### Data shown
-- ==== Sys2Proof/Proofs/SettledSchedules.lean ====
section
/-! PROOF. Settled schedules (43_reference_model R329, R330): along one the hardware agrees with the reference after the calls
watched so far and the whole samples of the burst in progress. One invariant, started at any settled point and kept by every
transaction that meets S1 to S4, gives the statements for a `PULL`, a `READ`, a burst and a whole run. -/

namespace Sys2Proof.Machine

/-! ### What is watched, by the kind of the transaction -/

/-- At least `n` `rstep`s have occurred since the last sample write, if there was one. -/
def Watch.Past (n : Nat) (v : Watch) : Prop := v.sinceWrite.all (fun m => decide (n ≤ m)) = true

theorem Watch.Past.mono {m n : Nat} {v : Watch} (h : v.Past n) (hmn : m ≤ n) : v.Past m := by
  cases hs : v.sinceWrite with
  | none => simp [Watch.Past, hs]
  | some a =>
    have ha : n ≤ a := by simpa [Watch.Past, hs] using h
    simpa [Watch.Past, hs] using hmn.trans ha

theorem Watch.past_zero (v : Watch) : v.Past 0 := by cases hs : v.sinceWrite <;> simp [Watch.Past, hs]

/-- A `wstep` as it is watched: its byte, the sample it completes, and the end of a burst. -/
theorem Watch.after_producer (i : Instr) (payload : Option Byte) (eob : Bool) (hpe : producerParts i = some (payload, eob))
    (s : State) (v : Watch) :
    v.after s i = {
      burst := if eob then [] else v.burst ++ payload.toList
      writes := v.writes + (completed s payload).length
      sinceWrite := if completed s payload = [] then v.sinceWrite else some 0
      calls := if eob then v.calls ++ [.burst (v.burst ++ payload.toList)] else v.calls } := by
  cases i <;> simp only [producerParts, Option.some.injEq, Prod.mk.injEq, reduceCtorEq] at hpe <;>
    obtain ⟨rfl, rfl⟩ := hpe <;> cases hlo : s.loPending <;>
    simp [Watch.after, Watch.takeByte, Watch.endBurst, completed, hlo, samplesOf]

/-- A sample write starts the count of `rstep`s anew. -/
theorem Watch.past_wstep (n : Nat) (i : Instr) (payload : Option Byte) (eob : Bool)
    (hpe : producerParts i = some (payload, eob)) (s : State) (v : Watch) :
    (v.after s i).Past (n + 1) ↔ completed s payload = [] ∧ v.Past (n + 1) := by
  rw [after_producer i payload eob hpe]
  by_cases hne : completed s payload = [] <;> simp [Watch.Past, hne]

theorem Watch.after_consumer (i : Instr) (cmd : Command) (hc : commandOf i = some cmd) (s : State) (v : Watch) :
    v.after s i = v.rstep s i := by
  cases i <;> simp only [commandOf, reduceCtorEq] at hc <;> rfl

theorem writesSample_iff (i : Instr) (payload : Option Byte) (eob : Bool) (hpe : producerParts i = some (payload, eob))
    (s : State) : writesSample s i = true ↔ completed s payload ≠ [] := by
  cases i <;> simp only [producerParts, Option.some.injEq, Prod.mk.injEq, reduceCtorEq] at hpe <;>
    obtain ⟨rfl, rfl⟩ := hpe <;> cases hlo : s.loPending <;> simp [writesSample, completed, hlo, samplesOf]

theorem Watch.past_rstep (n : Nat) (s : State) (i : Instr) (v : Watch) : (v.rstep s i).Past (n + 1) ↔ v.Past n := by
  cases hs : v.sinceWrite <;> simp [Watch.Past, Watch.rstep, hs]

/-! ### The reference watched so far -/

/-- The reference after the calls watched so far, from `r`, with the whole samples of the burst in progress written (log 27). -/
def Watch.ref (r : RefState) (v : Watch) : RefState := (r.calls v.calls).2.write (samplesOf v.burst)

/-- What the calls watched so far return, from `r`. -/
def Watch.returned (r : RefState) (v : Watch) : List RefSample := (r.calls v.calls).1

/-- The burst in progress is whole samples and the pending byte. -/
def HoldsPending (s : State) (v : Watch) : Prop := ∃ whole, v.burst = whole ++ s.pendingBytes ∧ whole.length % 2 = 0

theorem samplesOf_pendingBytes (s : State) : samplesOf s.pendingBytes = [] := by
  cases h : s.loPending <;> simp [h, samplesOf]

/-- Further bytes of the burst add the samples they complete. -/
theorem HoldsPending.samplesOf_append {s : State} {v : Watch} (h : HoldsPending s v) (bytes : List Byte) :
    samplesOf (v.burst ++ bytes) = samplesOf v.burst ++ samplesOf (s.pendingBytes ++ bytes) := by
  obtain ⟨whole, hburst, heven⟩ := h
  rw [hburst, List.append_assoc, Machine.samplesOf_append _ _ heven, Machine.samplesOf_append _ _ heven,
    samplesOf_pendingBytes, List.append_nil]

theorem HoldsPending.wstep {s : State} {v : Watch} (h : HoldsPending s v) (i : Instr) (payload : Option Byte) (eob : Bool)
    (hpe : producerParts i = some (payload, eob)) : HoldsPending (wstep payload eob s) (v.after s i) := by
  obtain ⟨whole, hburst, heven⟩ := h
  have hlo := wstep_loPending payload eob s
  rw [Watch.after_producer i payload eob hpe]
  cases eob with
  | true => exact ⟨[], by simp [hlo], rfl⟩
  | false =>
    cases payload with
    | none =>
      obtain ⟨hlb, _⟩ := wstep_none_assembles_nothing false s
      exact ⟨whole, by simp [hburst, State.pendingBytes, hlo, hlb], heven⟩
    | some d =>
      cases hp : s.loPending with
      | false =>
        obtain ⟨hlb, _⟩ := wstep_keeps_low_byte d false s hp
        exact ⟨whole, by simp [hburst, State.pendingBytes, hlo, hlb, hp], heven⟩
      | true =>
        refine ⟨whole ++ [s.loByte, d], by simp [hburst, State.pendingBytes, hlo, hp], ?_⟩
        rw [List.length_append]
        simp only [List.length_cons, List.length_nil]
        omega

theorem Watch.ref_wstep (r : RefState) {s : State} {v : Watch} (h : HoldsPending s v) (i : Instr) (payload : Option Byte)
    (eob : Bool) (hpe : producerParts i = some (payload, eob)) :
    (v.after s i).ref r = ((v.ref r).write (completed s payload)).countBurst eob ∧
      (v.after s i).returned r = v.returned r := by
  have hsamples := h.samplesOf_append payload.toList
  rw [Watch.after_producer i payload eob hpe]
  cases eob with
  | true =>
    have hcalls := RefState.calls_append v.calls [.burst (v.burst ++ payload.toList)] r
    rw [RefState.calls_one, RefState.call, RefState.onBurst, hsamples, RefState.write_append] at hcalls
    simp only [Watch.ref, Watch.returned, if_true, hcalls, List.append_nil]
    exact ⟨rfl, trivial⟩
  | false =>
    simp only [Watch.ref, Watch.returned, Bool.false_eq_true, if_false, hsamples, RefState.write_append]
    exact ⟨rfl, trivial⟩

/-- A command accepted with no burst in progress makes its calls (S4). -/
theorem Watch.ref_rstep (r : RefState) (s : State) (v : Watch) (i : Instr) (hready : s.cReady = true)
    (h4 : callsOf i ≠ [] → v.burst = []) :
    (v.rstep s i).ref r = ((v.ref r).calls (callsOf i)).2 ∧
      (v.rstep s i).returned r = v.returned r ++ ((v.ref r).calls (callsOf i)).1 := by
  simp only [Watch.ref, Watch.returned, Watch.rstep, hready, if_true, RefState.calls_append]
  by_cases hcalls : callsOf i = []
  · rw [hcalls]
    exact ⟨rfl, rfl⟩
  · rw [h4 hcalls]
    exact ⟨rfl, rfl⟩

/-! ### The invariant -/

/-- What is watched beside the counts: the burst in progress, the writes since the last `rstep`, and how far the read domain
sees and has caught up; a command streams only when it has (S2, S3). -/
structure Watched (s : State) (v : Watch) (g : Counts) : Prop where
  pending : HoldsPending s v
  writes : v.writes = g.sinceR
  ws1 : v.Past 1 → g.ws1 = g.w
  ws2 : v.Past 2 → g.ws2 = g.w
  caught : v.Past 3 → g.w - g.r ≤ s.cfg.c
  streams : 0 < s.remaining → v.Past 3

### Your objective
Count each line above where the string "reference" occurs. Give the number only.

### Written answer
3